- Department of Allergy, Second Affiliated Hospital, Zhejiang University School of Medicine, Hangzhou, China
Histone deacetylase 1 (HDAC1) is a unique member of the classes I HDACs and helps to regulate acute and chronic adaptation to environmental stimuli such as allergen, stress. Allergic diseases are complex diseases resulting from the effect of multiple genetic and interacting foreign substances. Epigenetics play an important role in both pathological and immunomodulatory conditions of allergic diseases. To be consistent with this role, recent evidence strongly suggests that histone deacetylase 1 (HDAC1) plays a critical role in allergic response. HDAC1 expression is stimulated by allergen and attributes to increase T helper 2 (Th2) cytokine levels, decrease Th1/Th17 cells and anti-inflammatory cytokine Interleukin-10 (IL-10), and TWIK-related potassium channel-1 (Trek-1) expression. This review focuses on the contribution of HDAC1 and the regulatory role in characterizing allergic endotypes with common molecular pathways and understanding allergic multimorbidity relationships, as well as addressing their potential as therapeutic targets for these conditions.
Introduction
Epigenetics includes the heritable alterations in gene expression without any changes in a deoxyribonucleic acid (DNA) sequence, which is crucial in the pathophysiology of many diseases (1, 2). Multiple enzymes have been extensively studied that induce epigenetic changes, such as DNA methylation and histone acetylation of DNA regions. Histone deacetylases (HDACs) are the enzymes that catalyze lysine deacetylation of both histone and non-histone proteins. HDACs increase the positive charge on histones after removing acetyl groups from lysine residues, thus increasing the affinity of positively charged histones for negatively charged DNA (3). HDACs lead to the condensation of the chromatin and then reduces the accessibility of transcriptase, and finally leads to an overall suppression of gene transcription (4). HDAC family has four subclasses including I, II, III and IV. Classes I, II, and IV HDACs utilize a zinc-dependent mechanism and belong to the Zn2+ superfamily, while class III HDACs require nicotinamide adenine dinucleotide(NAD)+ for catalytic activity.

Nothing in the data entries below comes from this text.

-- ==== Sys2Proof/Decode.lean ====
section
/-!
DEFINITION. Instruction words (spec/02_instruction_words.md R36, R47, R48, Tables 2.1 and 2.7 and each instruction's
own table): a word is a list of fields, lowest bits first, every bit of which belongs to a field, to a fixed code or to
a field marked zero. The decoder is total and refuses by name; the encoder packs the same lists.
-/
noncomputable section

namespace Sys2Proof

/-- Why bytes give no instruction: too few of them, or an illegal encoding (R47 check 2). -/
inductive DecodeReject where
  | truncated
  | illegalEncoding
  deriving DecidableEq, Repr

/-- A word from bit `m` upward. -/
def bitsFrom (m w : Nat) : Nat := w / 2 ^ m

/-- Fields (width, value) packed from bit 0 upward. -/
def packBits : List (Nat × Nat) → Nat
  | [] => 0
  | (k, v) :: r => v % 2 ^ k + 2 ^ k * packBits r

/-- The fields of the given widths, from bit 0 upward. -/
def unpackBits : List Nat → Nat → List Nat
  | [], _ => []
  | k :: ks, w => w % 2 ^ k :: unpackBits ks (w / 2 ^ k)

/-- Field bits [23:0], [34:30] and [51:50] of a format-A operand (Table 2.6). -/
def AOpnd.lo : AOpnd → Nat
  | .vv _ => 0
  | .vs s => s.toNat * 2 ^ 18
  | .vi imm => imm.toNat
def AOpnd.mid : AOpnd → Nat
  | .vv fb => fb.toNat
  | .vs _ => 0
  | .vi _ => 0
def AOpnd.form : AOpnd → Nat
  | .vv _ => 0
  | .vs _ => 1
  | .vi _ => 2
/-- The operand that the three fields name, if any (Table 2.6). -/
def AOpnd.ofBits (form mid lo : Nat) : Option AOpnd :=
  match form with
  | 0 => if lo = 0 then some (.vv (BitVec.ofNat 5 mid)) else none
  | 1 => if mid = 0 ∧ lo % 2 ^ 18 = 0 then some (.vs (BitVec.ofNat 6 (lo / 2 ^ 18))) else none
  | 2 => if mid = 0 then some (.vi (BitVec.ofNat 24 lo)) else none
  | _ => none

def SvOpnd.lo : SvOpnd → Nat
  | .vs s => s.toNat * 2 ^ 18
  | .vi imm => imm.toNat
def SvOpnd.form : SvOpnd → Nat
  | .vs _ => 1
  | .vi _ => 2
def SvOpnd.ofBits (form lo : Nat) : Option SvOpnd :=
  match form with
  | 1 => if lo % 2 ^ 18 = 0 then some (.vs (BitVec.ofNat 6 (lo / 2 ^ 18))) else none
  | 2 => some (.vi (BitVec.ofNat 24 lo))
  | _ => none

def CmpOpnd.lo : CmpOpnd → Nat
  | .vv _ => 0
  | .vs _ s => s.toNat * 2 ^ 18
  | .vi _ imm => imm.toNat
def CmpOpnd.mid : CmpOpnd → Nat
  | .vv fb => fb.toNat
  | .vs rev _ => rev.toNat
  | .vi rev _ => rev.toNat
def CmpOpnd.form : CmpOpnd → Nat
  | .vv _ => 0
  | .vs _ _ => 1
  | .vi _ _ => 2
/-- ACMP's operand: bit 30 is rev in the VS and VI forms, and bits [34:31] are zero there (Table 9.1). -/
def CmpOpnd.ofBits (form mid lo : Nat) : Option CmpOpnd :=
  match form with
  | 0 => if lo = 0 then some (.vv (BitVec.ofNat 5 mid)) else none
  | 1 => if mid < 2 ∧ lo % 2 ^ 18 = 0 then some (.vs (BitVec.ofNat 1 mid) (BitVec.ofNat 6 (lo / 2 ^ 18))) else none
  | 2 => if mid < 2 then some (.vi (BitVec.ofNat 1 mid) (BitVec.ofNat 24 lo)) else none
  | _ => none
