-- ==== Sys2Proof/Machine/Engine.lean ====
section
/-!
DEFINITION. What engines share: pattern records (12 R335 to R337), reads and writes of an engine (12 R338, R339; 03 R81,
R86), and the identifiers of commands (12 R333).
-/
namespace Sys2Proof.Machine

/-! ### Accesses of an engine -/

/-- An engine at work: who makes its accesses, and the pennants its reads wait for (R339). -/
structure Eng where
  w : Who
  slots : Tab Slot
  deriving DecidableEq, Repr

/-- Reads `n` bytes, page by page; uncorrectable data fails with the address of its line (R469). -/
def Eng.readGo (g : Eng) : Nat → Word → Nat → A (List Byte)
  | 0, _, _ => return []
  | fuel + 1, va, n => do
    if n = 0 then return []
    let k := pageCut va n
    let (pl, _) ← check g.w .rd va
    gate g.w g.slots va k
    let (bs, bad) ← readPlace g.w pl k va
    match bad with
    | some pa => failA .uncorrectable 0 (BitVec.ofNat 64 pa)
    | none => return bs ++ (← g.readGo fuel (va + BitVec.ofNat 64 k) (n - k))
/-- Pages that `n` bytes can touch. -/
def pagesOf (n : Nat) : Nat := n / 65536 + 2
/-- Reads `n` bytes. -/
def Eng.read (g : Eng) (va : Word) (n : Nat) : A (List Byte) := g.readGo (pagesOf n) va n
/-- Reads `n` bytes as a little-endian number. -/
def Eng.readNat (g : Eng) (va : Word) (n : Nat) : A Nat := do return leNat (← g.read va n)

/-- Checks `n` bytes as a write; a host page waits for its translation here (R158, R182). -/
def Eng.checkGo (g : Eng) : Nat → Word → Nat → A Unit
  | 0, _, _ => return ()
  | fuel + 1, va, n => do
    if n = 0 then return ()
    let k := pageCut va n
    let (pl, _) ← check g.w .wr va
    match pl with
    | .host addr => hostReady g.w addr va
    | _ => pure ()
    g.checkGo fuel (va + BitVec.ofNat 64 k) (n - k)
/-- Checks `n` bytes as a write. -/
def Eng.check (g : Eng) (va : Word) (n : Nat) : A Unit := g.checkGo (pagesOf n) va n
/-- Writes bytes page by page. -/
def Eng.writeGo (g : Eng) : Nat → Word → List Byte → A Unit
  | 0, _, _ => return ()
  | fuel + 1, va, bs => do
    if bs.isEmpty then return ()
    let k := pageCut va bs.length
    let (pl, _) ← Machine.check g.w .wr va
    writePlace g.w pl (bs.take k) va
    g.writeGo fuel (va + BitVec.ofNat 64 k) (bs.drop k)
/-- Checks all of some bytes and writes them: of an element across two pages whose upper part fails nothing is written, as R346
has it for the failing ordinal, where R80 has the lower part of a store performed (DESIGN CHOICE log 115). -/
def Eng.write (g : Eng) (va : Word) (bs : List Byte) : A Unit := do
  g.check va bs.length
  g.writeGo (pagesOf bs.length) va bs
/-- Writes a number as `n` little-endian bytes. -/
def Eng.writeNat (g : Eng) (va : Word) (v n : Nat) : A Unit := g.write va (leBytes v n)

/-! ### Pattern records (R335, R336) -/

/-- BAREN. -/
def patBaren (r : List Word) : Bool := recBits r 1 15 1 == 1
/-- FMODE. -/
def patFmode (r : List Word) : Nat := recBits r 1 14 1
/-- DIR. -/
def patDir (r : List Word) : Nat := recBits r 1 12 2
/-- NDIM, the number of dimensions minus 1. -/
def patNdim (r : List Word) : Nat := recBits r 1 10 2
/-- SIGN. -/
def patSign (r : List Word) : Bool := recBits r 1 9 1 == 1
/-- ESIZE. -/
def patEsize (r : List Word) : Nat := recBits r 1 0 4
/-- EXTENT of dimension `k`. -/
def patExtent (r : List Word) (k : Nat) : Nat := recBits r (2 + k) 0 24
/-- STRIDE of dimension `k`. -/
def patStride (r : List Word) (k : Nat) : Int := ((r.getD (2 + k) 0).extractLsb' 24 40).toInt
/-- BASE. -/
def patBase (r : List Word) : Word := r.getD 0 0
/-- BAR. -/
def patBar (r : List Word) : Word := r.getD 6 0
/-- AUX. -/
def patAux (r : List Word) : Word := r.getD 7 0
/-- Bytes of a code of ESIZE above 0; a 4-bit element is read from one byte. -/
def sizeOfCode (e : Nat) : Nat := 2 ^ (e - 1)
/-- Bytes read for one element. -/
def patBytes (r : List Word) : Nat := sizeOfCode (patEsize r)
/-- Bytes of `n` elements, a 4-bit element counting half a byte (R348). -/
def patTotal (r : List Word) (n : Nat) : Nat := if patEsize r = 0 then (n + 1) / 2 else n * patBytes r
/-- Bits of one element. -/
def patBits (r : List Word) : Nat := if patEsize r = 0 then 4 else 8 * patBytes r

/-- The offset of ordinal `e`, dimension 0 fastest. -/
def patOffset (r : List Word) : Nat → Nat → Nat → Int
  | 0, _, _ => 0
  | n + 1, k, e =>
    if patExtent r k = 0 then 0
    else ((e % patExtent r k : Nat) : Int) * patStride r k + patOffset r n (k + 1) (e / patExtent r k)
/-- Address of an element's byte, and the bit the element starts at (R336). -/
def patAddr (r : List Word) (e : Nat) : Word × Nat :=
  let x := patOffset r (patNdim r + 1) 0 e
  if patEsize r = 0 then
    let n : Int := 2 * ((patBase r).toNat : Int) + x
    (BitVec.ofInt 64 (Int.fdiv n 2), 4 * (Int.fmod n 2).toNat)
  else (patBase r + BitVec.ofInt 64 x, 0)

/-- Reads a value of ESIZE `size` at a byte address and bit: 16 bytes are two accesses, the lower first (R338). -/
def Eng.getAt (g : Eng) (size : Nat) (va : Word) (bit : Nat) : A Nat := do
  if size = 0 then return (← g.readNat va 1) / 2 ^ bit % 16
  else if size = 5 then
    let lo ← g.readNat va 8
    let hi ← g.readNat (va + 8) 8
    return lo + 2 ^ 64 * hi
  else g.readNat va (sizeOfCode size)
/-- What a store of 4 bits asks for before it is performed: its checks and, at a peer or the host, the byte (R81, R158). -/
def Eng.nibbleReady (g : Eng) (va : Word) : A (Place × List Byte) := do
  g.check va 1
  let (pl, _) ← Machine.check g.w .wr va
  match pl with
  | .peer .. => return (pl, ← { g with slots := [] }.read va 1)
  | .host _ => return (pl, ← { g with slots := [] }.read va 1)
  | _ => return (pl, [])
/-- Byte `bs` with 4 bits replaced. -/
def putNibble (bit v : Nat) (bs : List Byte) : List Byte :=
  let old := leNat bs
  leBytes ((if bit = 0 then old / 16 * 16 else old % 16) + v % 16 * 2 ^ bit) 1
/-- Writes 4 bits: the other bits of the byte stay as read, those of an uncorrectable line as delivered (R81, R470). -/
def Eng.putNibble (g : Eng) (va : Word) (bit v : Nat) : A Unit := do
  let (pl, bs) ← g.nibbleReady va
  match pl with
  | .mem pa => modify (updateLine g.w pa 1 (Machine.putNibble bit v))
  | .peer .. => writePlace g.w pl (Machine.putNibble bit v bs) va
  | .host _ => writePlace g.w pl (Machine.putNibble bit v bs) va
  | _ => do
    let (bs, _) ← readPlace g.w pl 1 va
    writePlace g.w pl (Machine.putNibble bit v bs) va
/-- Writes a value of ESIZE `size`: a 4-bit element keeps the other bits of its byte as last read (R81). -/
def Eng.putAt (g : Eng) (size : Nat) (va : Word) (bit v : Nat) : A Unit := do
  if size = 0 then g.putNibble va bit v
  else if size = 5 then
    g.check va 8
    g.check (va + 8) 8
    g.writeNat va v 8
    g.writeNat (va + 8) (v / 2 ^ 64) 8
  else g.writeNat va v (sizeOfCode size)
/-- Reads element `e`. -/
def Eng.get (g : Eng) (r : List Word) (e : Nat) : A Nat := do
  let (va, bit) := patAddr r e
  g.getAt (patEsize r) va bit
/-- Writes element `e`. -/
def Eng.put (g : Eng) (r : List Word) (e v : Nat) : A Unit := do
  let (va, bit) := patAddr r e
  g.putAt (patEsize r) va bit v
/-- Reads elements from ordinal `e` on. -/
def Eng.gets (g : Eng) (r : List Word) (e : Nat) : Nat → A (List Nat)
  | 0 => return []
  | n + 1 => do
    let v ← g.get r e
    return v :: (← g.gets r (e + 1) n)
/-- Checks elements as writes from ordinal `e` on. -/
def Eng.checks (g : Eng) (r : List Word) (e : Nat) : Nat → A Unit
  | 0 => return ()
  | n + 1 => do
    g.check (patAddr r e).1 (patBytes r)
    g.checks r (e + 1) n
/-- What the writes of 4-bit elements from ordinal `e` on ask for. -/
def Eng.nibblesReady (g : Eng) (r : List Word) (e : Nat) : Nat → A Unit
  | 0 => return ()
  | n + 1 => do
    let _ ← g.nibbleReady (patAddr r e).1
    g.nibblesReady r (e + 1) n
/-- Writes elements from ordinal `e` on. -/
def Eng.puts (g : Eng) (r : List Word) (e : Nat) : List Nat → A Unit
  | [] => return ()
  | v :: vs => do
    g.put r e v
    g.puts r (e + 1) vs

/-! ### Records read at issue (R337) -/

/-- Reads a 64-byte record at issue: ALIGN, then the causes of the read itself. -/
def readRecord (va : Word) : M (List Word) := do
  needAlign va 64
  let bs ← loadOwn va 64
  return (List.range 8).map fun i => BitVec.ofNat 64 (leNat ((bs.drop (8 * i)).take 8))

/-- A check of records: subcode, address of the record it names, whether it is broken. -/
abbrev RecCheck := BitVec 8 × Word × Bool

/-- The broken check of lowest subcode, the first listed among equals. -/
def worst : List RecCheck → Option (BitVec 8 × Word)
  | [] => none
  | (sub, va, bad) :: t =>
    match worst t with
    | some (sub', va') => if bad && sub.toNat ≤ sub'.toNat then some (sub, va) else some (sub', va')
    | none => if bad then some (sub, va) else none
/-- XFER_FAULT of the lowest subcode among broken checks, a command delivery of this instruction (R337). -/
def passChecks (cs : List RecCheck) : M Unit :=
  match worst cs with
  | some (sub, va) => trapC Cause.xfer.code sub va
  | none => return ()

/-- What Table 12.1 asks of a pattern record in the role DIR `dir`; `bar` is set where the command takes its burgee. -/
def patChecks (va : Word) (r : List Word) (dir : Nat) (bar : Bool) : List RecCheck :=
  [(0x41, va, recBits r 1 16 48 != 0 || recBits r 1 4 5 != 0 || decide (5 < patEsize r) || decide (1 < patDir r)
      || (List.range 4).any fun k => decide (patNdim r < k) && r.getD (2 + k) 0 != 0),
    (0x42, va, patDir r != dir),
    (0x45, va, if patBaren r then !bar || (patBar r).toNat % 16 != 0 else patBar r != 0)]

/-- Earlier S and R accesses of the strand are performed before a command is issued: the issue is a release (R86). -/
def releaseWait : M Unit := do
  let s ← get
  if s.here.syms.any fun p => p.2.src.range.isSome && p.2.kind != 2 then waitM
  set (s.seen s.cur)

/-! ### Channels (R332 to R334) -/

/-- A channel of a cluster's transfer engine. -/
def State.chan (s : State) (cl ch : Nat) : Chan := Tab.get Chan.reset (s.cluster cl).chans ch
/-- Writes a channel. -/
def State.setChan (s : State) (cl ch : Nat) (x : Chan) : State :=
  s.setCluster cl { s.cluster cl with chans := Tab.put Chan.reset (s.cluster cl).chans ch x }
/-- Changes the head of a channel's queue. -/
def State.modEntry (s : State) (cl ch : Nat) (f : XEntry → XEntry) : State :=
  let c := s.chan cl ch
  match c.queue with
  | [] => s
  | e :: q => s.setChan cl ch { c with queue := f e :: q }
/-- Whether `d` is at or behind `x`, counting identifiers modulo 2^32 (R333, R359). -/
def notAfter (d x : BitVec 32) : Bool := (x - d).toNat < 2 ^ 31
/-- Complete (R333). -/
def Chan.complete (c : Chan) (d : BitVec 32) : Bool := (c.done - 1 - d).toNat < 2 ^ 31
/-- The oldest command completes with value `v`; 16 values are kept (R333, R334). -/
def Chan.finish (c : Chan) (v : Word) : Chan :=
  match c.queue with
  | [] => c
  | e :: q =>
    let vs := c.vals ++ [(e.id, v)]
    { c with queue := q, done := c.done + 1, vals := vs.drop (vs.length - 16) }
/-- Every queued command completes, in order, with all ones (R347). -/
def Chan.abort (c : Chan) : Nat → Chan
  | 0 => c
  | n + 1 => (c.finish 0xFFFFFFFFFFFFFFFF).abort n

end Sys2Proof.Machine
end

Histone deacetylase 1 (HDAC1) is a unique member of the classes I HDACs that has been shown to be involved in gene transcription, transcriptional regulation, cell cycle progression and developmental events by controlling both enzyme activity and epigenetics of key proteins (5). HDAC1 is the most abundant member of the class I HDACs in pulmonary endothelial cells (6), regulating the enzymatic activity and epigenetics of key proteins to adapt to external stimuli. It can efficiently decrotonylate this relatively less abundant histone modification (7). Moreover, HDAC1 is the key regulators of T cell subset differentiation and T cell-mediated immune diseases (8) that helps to regulate acute and chronic adaptation to environmental stimuli such as allergen, stress (9). Allergic diseases represent a collection of disorders such as allergic rhinitis, asthma, that mostly characterized by a type 2 immune response involving Th2 cells, eosinophils and mast cells, and M2 macrophages. T cell specific loss of HDAC1 leads to an increase in Th2 type allergic airway inflammation, such as enhanced secretion of Th2 type cytokines, eosinophil recruitment to the lung (10).For example, HDAC1 is highly expressed and the most abundant member of the class I HDACs in allergic rhinitis and severe asthma (3, 11, 12). Studies show that HDAC1 is localized within most airway cells and infiltrating inflammatory cells of asthmatic lung tissues (13). HDAC1 is significantly upregulated in the murine AR model while H3 acetylation is decreased at lysine 9 (H3AcK9) (14). The HDAC1 inhibitor sodium butyrate exhibits a preventive effect by decreasing HDAC1 expression and increasing H3 acetylation at lysine 9. Herein, we made a thorough review of recent studies and summarized the emerging functions of HDAC1 by regulating histone modifications and gene transcription in allergic disease.
Allergic diseases
Generalized allergic diseases include allergic rhinitis, asthma, Immunoglobulin E(IgE)-mediated food allergy, eosinophilic esophagitis, drug allergy, atopic dermatitis, and urticaria/angioedema. These different allergic diseases share several overlapping inflammatory pathways concerning with the hypersensitivity of the individual to foreign substances (15–18). Allergic diseases are a type 2 immune disorder classically characterized by high levels of IgE-mediated inflammation and Th1/Th2 cells imbalance (19–21). The Th 2 immune response involves Th2 cells, type 2 innate lymphoid cells, mast cells, eosinophils, and M2 macrophages (22). Th2 cytokines, particularly IL-4, are essential in the pathophysiology of allergic rhinitis and asthma (23, 24). In type I immediate allergic responses, naïve T cells is activated by dendritic cells to differentiate, proliferate and clonally expand into Th2 cells (23, 25). Enhanced Th2 cytokines induce IgE synthesis in B cells in an indirect manner (26, 27). In turn, IgE can also enhance Th2-cell response after sensitization (28). However, the aberrant immune responses in atopic disorders are not fully understood yet.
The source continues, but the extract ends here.